Dr Weil, I have a question: is it true that the different blood types require different diets? According to what I've heard, the time in our evolution when the different blood types appeared would determine if we are more confortable with raw food, meat, or harvested grains... but I don't know if it is a scientific theory. Thanks!

February 4, 2013 | Unregistered CommenterSamuel Savard

I think eating raw food is not a good idea. In fact, when the food is steamed or made into soup, the moisture based cooking prevents food from browning and forming toxic compounds. It’s all about how well you manage your diet so that you stay healthy and fit. Great post!!

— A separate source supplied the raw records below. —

/-- Stale frames dropped in two parts. -/
theorem staleDropped_cons (p : PortId) (it : QueueItem) (l rest : List QueueItem) (s : State) :
    { staleDropped p l rest (staleDropped p [it] (l ++ rest) s) with due := Vector.replicate 6 true } =
      staleDropped p (it :: l) rest s := by
  let g (k : Nat) (q : List QueueItem) (x : Port) : Port :=
    { x with
      timed := q
      record :=
        { x.record with counters := { x.record.counters with stale := bumped x.record.counters.stale k } } }
  have hg : ∀ (a b : List QueueItem) (t : State),
      (staleDropped p a b t).ports = (t.modPort p (g a.length b)).ports := fun _ _ _ => rfl
  have hports : (staleDropped p l rest (staleDropped p [it] (l ++ rest) s)).ports =
      (staleDropped p (it :: l) rest s).ports := by
    have hf : (fun x => g l.length rest (g [it].length (l ++ rest) x)) = g (it :: l).length rest := by
      funext x
      have hb := bumped_bump16 x.record.counters.stale l.length
      simp only [g, List.length_cons, List.length_nil]
      rw [show bumped x.record.counters.stale (0 + 1) = bump16 x.record.counters.stale from rfl, hb]
    rw [hg, hg, modPort_ports (hg [it] (l ++ rest) s), State.modPort_modPort, hf]
  have hpool : (staleDropped p l rest (staleDropped p [it] (l ++ rest) s)).pool =
      (staleDropped p (it :: l) rest s).pool := by
    have hp : ∀ (a b : List QueueItem) (t : State), (staleDropped p a b t).pool =
        { withNotices (dropNotices p .stale a) t.pool with free := t.pool.free + a.length } := fun _ _ _ => rfl
    have hw : ∀ (w : List Notice) (x : Pool) (f : Nat),
        withNotices w { x with free := f } = { withNotices w x with free := f } := fun _ _ _ => rfl
    have h1 := dropNotices_cons p .stale it [] s.pool
    rw [show dropNotices p .stale [] = [] from rfl, withNotices_nil] at h1
    rw [hp, hp, hp, hw, h1, dropNotices_cons]
    simp only [List.length_cons, List.length_nil, Pool.mk.injEq, and_self, and_true]
    omega
  have ha : (staleDropped p l rest (staleDropped p [it] (l ++ rest) s)).alert =
      (staleDropped p (it :: l) rest s).alert := by
    simp [staleDropped, raise_raise]
  rw [State.mk.injEq]
  exact ⟨rfl, hports, rfl, rfl, rfl, rfl, hpool, rfl, rfl, ha, rfl, rfl, rfl, rfl⟩

/-- The stale heads of a TIMED queue are dropped one after another, until a fresh head or the end of the queue (R116). -/
theorem dropStale_eq (p : PortId) (old rest : List QueueItem) (n : Nat) (s : State)
    (hq : (s.port p).timed = old ++ rest) (hold : ∀ o ∈ old, s.isStale o = true)
    (hrest : ∀ o : QueueItem, rest.head? = some o → s.isStale o = false) (hn : old.length ≤ n) :
    dropStale p n s = { staleDropped p old rest s with due := if old = [] then s.due else Vector.replicate 6 true } := by
  induction old generalizing n s with
  | nil =>
    have e : staleDropped p [] rest s = { s with due := s.due.set p.val false } := by
      unfold staleDropped
      rw [s.modPort_of_eq p _ (by simp only [List.nil_append] at hq; subst hq; rfl)]
      simp
    rw [e]
    cases n with
    | zero => rfl
    | succ k =>
      unfold dropStale
      cases rest with
      | nil => simp_all
      | cons it l => simp_all
  | cons it l ih =>
    cases n with
    | zero => simp at hn
    | succ k =>
      have hs : ∀ o : QueueItem, (staleDropped p [it] (l ++ rest) s).isStale o = s.isStale o := fun _ => rfl
      unfold dropStale
      simp only [hq, List.cons_append, hold it (List.mem_cons_self ..), if_true, dropStale_one]
      rw [ih]
      · rw [← staleDropped_cons p it l rest s]
        have hd : (staleDropped p [it] (l ++ rest) s).due = Vector.replicate 6 true := rfl
        rw [hd, ite_self]
        rfl
      · rw [port_staleDropped]
      · exact fun o ho => (hs o).trans (hold o (List.mem_cons_of_mem _ ho))
      · exact fun o ho => (hs o).trans (hrest o ho)
      · simpa using hn

/-- The rise of an event's flags, as the alert unit takes it while the enable is on (R167, R170). -/
theorem AlertMoves.raise (a : Alert) (raised : BitVec 16) (he : a.enable = true)
    (hr : raised &&& ~~~a.flags &&& a.mask ≠ 0) :
    AlertMoves { a with flags := a.flags ||| raised } (raised &&& ~~~a.flags &&& a.mask) (a.raise raised) := by
  have hm : (a.flags ||| raised) &&& a.mask ≠ 0 := by
    intro h
    apply hr
    ext i hi
    have := congrArg (fun b : BitVec 16 => b[i]) h
    simp only [BitVec.getElem_and, BitVec.getElem_or, BitVec.ofNat_eq_ofNat, BitVec.getElem_zero] at this
    simp only [BitVec.getElem_and, BitVec.getElem_not, BitVec.ofNat_eq_ofNat, BitVec.getElem_zero]
    revert this
    cases a.flags[i] <;> cases raised[i] <;> cases a.mask[i] <;> simp
  have hu : evUrgent = 0x018A := by decide
  unfold AlertMoves Alert.raise Alert.rise urgent
  simp only [hr, if_false, he, hu]
  cases hst : a.state <;>
    by_cases h1 : raised &&& ~~~a.flags &&& a.mask &&& 394 = 0 <;>
    by_cases h2 : a.delay = 0 <;>
    simp_all

/-! ## The steps of a settling -/

theorem raised_eq (l : Lane) (probe : Bool) :
    l.raised probe = raisedLane (if probe then .boot else .none) (if probe then some 50000 else none) l := by
  cases l; cases probe <;> rfl

theorem comesUp_iff (s : State) (p : PortId) : comesUp s p ↔ (s.lane p).state = .down ∧ s.rate.isSome := by
  unfold comesUp; cases s.rate <;> simp

/-- A lane that is DOWN with the rate set comes up, and its choice is prompted (R74). -/
theorem laneUp_of_comesUp {s : State} {p : PortId} (h : comesUp s p) (probe : Bool) :
    s.laneUp p probe =
      (s.modLane p fun l => raisedLane (if probe then .boot else .none) (if probe then some 50000 else none) l).prompt p := by
  simp only [← raised_eq]; exact if_pos ((comesUp_iff s p).1 h)

theorem laneUp_of_stays {s : State} {p : PortId} (h : ¬comesUp s p) (probe : Bool) : s.laneUp p probe = s :=
  if_neg (mt (comesUp_iff s p).2 h)

/-- Every change of a power state as one update (R33, R53). -/
theorem enter_eq (s : State) (p : PortId) (x : PortState) :
    s.enter p x =
      { s.modPort p (fun y =>
          { y with
            record := y.record.enter x
            sense := if (s.record p).state.isFull || x.isFull then y.sense.clearRuns else y.sense }) with
        adm := { s.adm with occupancy := if s.adm.occupancy = some p then none else s.adm.occupancy } } := by
  unfold State.enter; simp only
  split <;> rfl

theorem port_setPort_apart (v : Vector Port 6) {p q : PortId} (x : Port) (h : q ≠ p) : (v.set p.val x)[q.val] = v[q.val] :=
  Vector.getElem_set_ne _ _ fun e => h (Fin.ext e.symm)

/-- What the admission of a port does (R32). -/
theorem admitted_admitPort (s : State) (p : PortId) : Admitted p (s.record p).parked s (s.admitPort p) := by
  unfold Admitted State.admitPort
  simp only [enter_eq]
  by_cases h : comesUp s p
  · rw [laneUp_of_comesUp (by
      simpa [comesUp, State.lane, State.leaveList, State.modRecord, State.modPort, State.setPort, State.port] using h)]
    refine ⟨⟨fun q hq => ?_, rfl, rfl, rfl, rfl, rfl, rfl, rfl, rfl, rfl⟩, rfl, rfl, rfl, ?_, ?_, fun d hd => ?_,
      ⟨fun _ => ?_, fun k => absurd h k⟩, fun _ => rfl, fun k => absurd h k⟩
    all_goals try simp only [State.record, State.port] at hd
    all_goals
      simp_all [State.record, State.port, State.setPort, State.modPort, State.modLane, State.modRecord, State.prompt,
        State.leaveList, PortState.isFull, limit32, State.lane, Sense.clearRuns, tripRunsZero, State.sense,
        PortRecord.enter, ms, port_setPort_apart]
    exact ⟨by congr, by congr⟩
  · rw [laneUp_of_stays (by
      simpa [comesUp, State.lane, State.leaveList, State.modRecord, State.modPort, State.setPort, State.port] using h)]
    refine ⟨⟨fun q hq => ?_, rfl, rfl, rfl, rfl, rfl, rfl, rfl, rfl, rfl⟩, rfl, rfl, rfl, ?_, ?_, fun d hd => ?_,
      ⟨fun k => absurd k h, fun _ => ?_⟩, fun k => absurd k h, fun _ => rfl⟩
    all_goals try simp only [State.record, State.port] at hd
    all_goals
      simp_all [State.record, State.port, State.setPort, State.modPort, State.modRecord,
        State.leaveList, PortState.isFull, limit32, State.lane, Sense.clearRuns, tripRunsZero, State.sense,
        PortRecord.enter, ms, port_setPort_apart]
    exact ⟨by congr, by congr⟩

theorem noInrush_iff (s : State) : s.noInrush = true ↔ ∀ q : PortId, (s.record q).state ≠ .inrush := by
  simp [State.noInrush, allPorts, Fin.forall_fin_succ]

/-- What step 3 of a settling does (R31, R34). -/
theorem headAdmitted_autoStep (s : State) : HeadAdmitted s s.autoStep := by
  refine ⟨fun h => by simp [State.autoStep, h], fun i rest h => ?_⟩
  have hn : (s.record i.port).inrushJ + (if i.kind = .restore then s.adm.margin else 0) = s.need i := by
    unfold State.need; cases i.kind <;> rfl
  simp only [hn, ← noInrush_iff, State.autoStep, h]
  exact ⟨fun hf => by simpa only [if_pos hf] using admitted_admitPort s i.port, fun hf => if_neg hf⟩

/-- What step 4 of a settling does to one port (R26). -/
theorem probed_probePort (s : State) (p : PortId) : Probed p s (s.probePort p) := by
  have hg : (s.record p).state = .detected ∧ s.rate ≠ none ∧ 5 ≤ s.headroom ↔
      (s.record p).state = .detected ∧ s.rate.isSome ∧ 5 ≤ s.headroom := by cases s.rate <;> simp
  unfold Probed State.probePort
  simp only [hg]
  refine ⟨fun h => if_neg h, fun h => ?_⟩
  rw [if_pos h, enter_eq]
  by_cases k : (s.lane p).state = .down
  · have hc : comesUp s p := (comesUp_iff s p).2 ⟨k, h.2.1⟩
    rw [laneUp_of_comesUp (by simpa [comesUp, State.lane, State.modPort, State.setPort, State.port] using hc)]
    refine ⟨⟨fun q hq => ?_, rfl, rfl, rfl, rfl, rfl, rfl, rfl, rfl, rfl⟩, rfl, rfl, rfl, rfl, ?_, fun _ => ⟨?_, rfl⟩,
      fun k' => absurd k k'⟩
    all_goals
      simp_all [State.record, State.port, State.setPort, State.modPort, State.modLane, State.prompt, PortState.isFull,
        State.lane, PortRecord.enter, port_setPort_apart]
  · have hc : ¬comesUp s p := fun hc => k hc.1
    rw [laneUp_of_stays (by simpa [comesUp, State.lane, State.modPort, State.setPort, State.port] using hc)]
    refine ⟨⟨fun q hq => ?_, rfl, rfl, rfl, rfl, rfl, rfl, rfl, rfl, rfl⟩, rfl, rfl, rfl, rfl, ?_, fun k' => absurd k' k,
      fun _ => ⟨?_, rfl⟩⟩
    all_goals
      simp_all [State.record, State.port, State.setPort, State.modPort, PortState.isFull, State.lane, PortRecord.enter,
        port_setPort_apart]

/-- What step 4 of a settling does (R23, R26). -/
theorem detectedProbed_probeStep (s : State) : DetectedProbed s s.probeStep := by
  have h : s.probeStep =
      (((((s.probePort 0).probePort 1).probePort 2).probePort 3).probePort 4).probePort 5 := by
    simp only [State.probeStep, allPorts, List.foldl]
  rw [h]
  exact ⟨s.probePort 0, (s.probePort 0).probePort 1, ((s.probePort 0).probePort 1).probePort 2,
    (((s.probePort 0).probePort 1).probePort 2).probePort 3,
    ((((s.probePort 0).probePort 1).probePort 2).probePort 3).probePort 4, probed_probePort _ _, probed_probePort _ _,
    probed_probePort _ _, probed_probePort _ _, probed_probePort _ _, probed_probePort _ _⟩

theorem lane_dropHeldRequest (s : State) (p : PortId) (l : Lane) : (s.dropHeldRequest p l).lane p = s.lane p := by
  unfold State.dropHeldRequest
  split
  · next tag report _ =>
    simp only [State.lane, State.dropFor, State.port_dropped]
    simp [State.countReason]
  · rfl

/-- The lane of a port that goes DOWN (R75). -/
theorem lane_laneDown (s : State) (p : PortId) : (s.laneDown p).lane p = loweredLane (s.lane p) := by
  unfold State.laneDown loweredLane
  simp only
  split
  · rfl
  · rw [lane_dropHeldRequest]
    simp [State.lane, State.modLane, Lane.reset, Lane.strayAfterStop]
    congr

end Sys2Proof.Safety
end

April 5, 2013 | Unregistered CommenterRoy Ramirez
This "study" is basically garbage. The real scientific fact is that humans have been eating our food raw longer than we have been cooking it. And I seriously doubt that the main factor for our larger brains is because we learned to cook food.We had a lot more going on then that. No one knows what it was like back then, and don't let scientists fool you into thinking that they know; because they don't. They are making a lot of assumptions, with very little real data. The human and plant fossil record is by no means complete. And all this talk about not being able to digest raw fruits and vegetables is pure BS. Remember what they used to say about vegetarianism when it first started gaining popularity. Scientists always think they are right until they are proven wrong. Remember this, western "scientists" used to think that the sun revolved around the earth while many "primitive" people knew things about the solar system and stars that they didn't know. Scientists and scientific "studies" have been wrong many many times about a lot of things.
July 10, 2013 | Unregistered Commenterkojo
It's the reason why I don't completely go raw. I also add some cooked meat on my diet, but I make sure that it is only enough to provide the calories that my body needs. You should also know about moderation even if you are on a raw diet. Try looking at a raw food blog and you will know that it is not really a good idea to go raw for the rest of your life.